- Theatrical release poster
- Directed by: A. S. Prakasam
- Written by: A. S. Prakasam
- Produced by: M. K. M. Zawahir; Imayam Pragasam;
- Starring: Sivaji Ganesan; Prabhu; K. R. Vijaya; Nalini;
- Cinematography: G. Or. Nathan
- Edited by: V. Rajagopal
- Music by: Ilaiyaraaja
- Production company: Pragaas Productions
- Release date: 10 January 1986;
- Country: India
- Language: Tamil

= Saadhanai =

Saadhanai is a 1986 Indian Tamil-language drama film directed by A. S. Prakasam. The film stars Sivaji Ganesan, his son Prabhu, K. R. Vijaya and Nalini. It was released on 10 January 1986.

== Plot ==

Sivaji is a film director whose dream project is to make the love saga of Salim and Anarkali. After a long search for an apt girl to fit into the role of Anarkali, he finds it in a beggar. He starts the film with Nalini as Anarkali. K. R. Vijaya, wife of Sivaji starts suspecting Sivaji and Nalini's relationship and this results in turmoil inside their family. Nalini learns of this and feels that because of her, her mentor's life should not be in a mess, she leaves them without notice. Sivaji stops the project. Years later, Sivaji has a son and Prabhu, who is into spirituality and wishes to lead life as a bachelor. Sivaji on one occasion, watches a dance by Bhuvani and jumps in glory that he has again found his Anarkali in that danseuse. He discovers that the girl who danced was Nalini's daughter. Nalini's daughter is now chosen as Anarkali and Prabhu is selected as Salim. Prabhu and Bhuvani fall in love in real life too. As the drama unfolds, finally Prabhu and Bhuvani die by taking poison in a touching climax.

==Production==
The film was launched at Vijaya Studios with C. V. Sridhar switching on the camera.

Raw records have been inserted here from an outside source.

@[simp] theorem foldl_pending {α : Type} (f : State → α → State) (h : ∀ s x, (f s x).pending = s.pending) (l : List α) (s : State) :
    (l.foldl f s).pending = s.pending := foldl_keeps (·.pending) f h l s
@[simp] theorem foldl_now {α : Type} (f : State → α → State) (h : ∀ s x, (f s x).now = s.now) (l : List α) (s : State) :
    (l.foldl f s).now = s.now := foldl_keeps (·.now) f h l s
@[simp] theorem foldl_free {α : Type} (f : State → α → State) (h : ∀ s x, (f s x).free = s.free) (l : List α) (s : State) :
    (l.foldl f s).free = s.free := foldl_keeps (·.free) f h l s
@[simp] theorem foldl_time {α : Type} (f : State → α → State) (h : ∀ s x, (f s x).time = s.time) (l : List α) (s : State) :
    (l.foldl f s).time = s.time := foldl_keeps (·.time) f h l s
@[simp] theorem foldl_mbx {α : Type} (f : State → α → State) (h : ∀ s x, (f s x).mbx = s.mbx) (l : List α) (s : State) :
    (l.foldl f s).mbx = s.mbx := foldl_keeps (·.mbx) f h l s
@[simp] theorem foldl_op {α : Type} (f : State → α → State) (h : ∀ s x, (f s x).op = s.op) (l : List α) (s : State) :
    (l.foldl f s).op = s.op := foldl_keeps (·.op) f h l s
@[simp] theorem foldl_tile {α : Type} (f : State → α → State) (h : ∀ s x, (f s x).tile = s.tile) (l : List α) (s : State) :
    (l.foldl f s).tile = s.tile := foldl_keeps (·.tile) f h l s
@[simp] theorem foldl_img {α : Type} (f : State → α → State) (h : ∀ s x, (f s x).img = s.img) (l : List α) (s : State) :
    (l.foldl f s).img = s.img := foldl_keeps (·.img) f h l s
@[simp] theorem foldl_mem {α : Type} (f : State → α → State) (h : ∀ s x, (f s x).mem = s.mem) (l : List α) (s : State) :
    (l.foldl f s).mem = s.mem := foldl_keeps (·.mem) f h l s
@[simp] theorem foldl_host {α : Type} (f : State → α → State) (h : ∀ s x, (f s x).host = s.host) (l : List α) (s : State) :
    (l.foldl f s).host = s.host := foldl_keeps (·.host) f h l s
@[simp] theorem foldl_reg {α : Type} (f : State → α → State) (h : ∀ s x, (f s x).reg = s.reg) (l : List α) (s : State) :
    (l.foldl f s).reg = s.reg := foldl_keeps (·.reg) f h l s
@[simp] theorem foldl_insts {α : Type} (f : State → α → State) (h : ∀ s x, (f s x).insts = s.insts) (l : List α) (s : State) :
    (l.foldl f s).insts = s.insts := foldl_keeps (·.insts) f h l s
@[simp] theorem foldl_flt {α : Type} (f : State → α → State) (h : ∀ s x, (f s x).flt = s.flt) (l : List α) (s : State) :
    (l.foldl f s).flt = s.flt := foldl_keeps (·.flt) f h l s
@[simp] theorem foldl_fab {α : Type} (f : State → α → State) (h : ∀ s x, (f s x).fab = s.fab) (l : List α) (s : State) :
    (l.foldl f s).fab = s.fab := foldl_keeps (·.fab) f h l s
@[simp] theorem foldl_pwr {α : Type} (f : State → α → State) (h : ∀ s x, (f s x).pwr = s.pwr) (l : List α) (s : State) :
    (l.foldl f s).pwr = s.pwr := foldl_keeps (·.pwr) f h l s
@[simp] theorem foldl_met {α : Type} (f : State → α → State) (h : ∀ s x, (f s x).met = s.met) (l : List α) (s : State) :
    (l.foldl f s).met = s.met := foldl_keeps (·.met) f h l s
@[simp] theorem foldl_keep {α : Type} (f : State → α → State) (h : ∀ s x, (f s x).keep = s.keep) (l : List α) (s : State) :
    (l.foldl f s).keep = s.keep := foldl_keeps (·.keep) f h l s
@[simp] theorem foldl_arb {α : Type} (f : State → α → State) (h : ∀ s x, (f s x).arb = s.arb) (l : List α) (s : State) :
    (l.foldl f s).arb = s.arb := foldl_keeps (·.arb) f h l s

Scenes related to Salim and Anarkali were shot at Vijaya Vauhini Studios.

== Soundtrack ==
The soundtrack was composed by Ilaiyaraaja.

Soundtrack
| Song | Singers | Lyricist |
|---|---|---|
| "Anbae Anbae" | S. Janaki | Vairamuthu |
| "Athi Mara Poovidhu" | S. Janaki | Vaali |
| "Ingae Naan Kandaen" | Malaysia Vasudevan, Vani Jayaram | Vaali |
| "Oh Vaanambaadi" | S. Janaki, S. P. Balasubrahmanyam | Pulamaipithan |
| "Vaadi En Rukkumani" | Malaysia Vasudevan | Vaali |
| "Vaazhvae Vaa" | S. Janaki, S. P. Balasubrahmanyam | Vaali |

== Critical reception ==
Jayamanmadhan of Kalki wrote the film had exciting events till the interval but felt the climax was pure mess. Balumani of Anna praised acting and music but felt the film's potential to create brilliance has been put to the test as the focus given to it in the early part is slightly less in the latter part.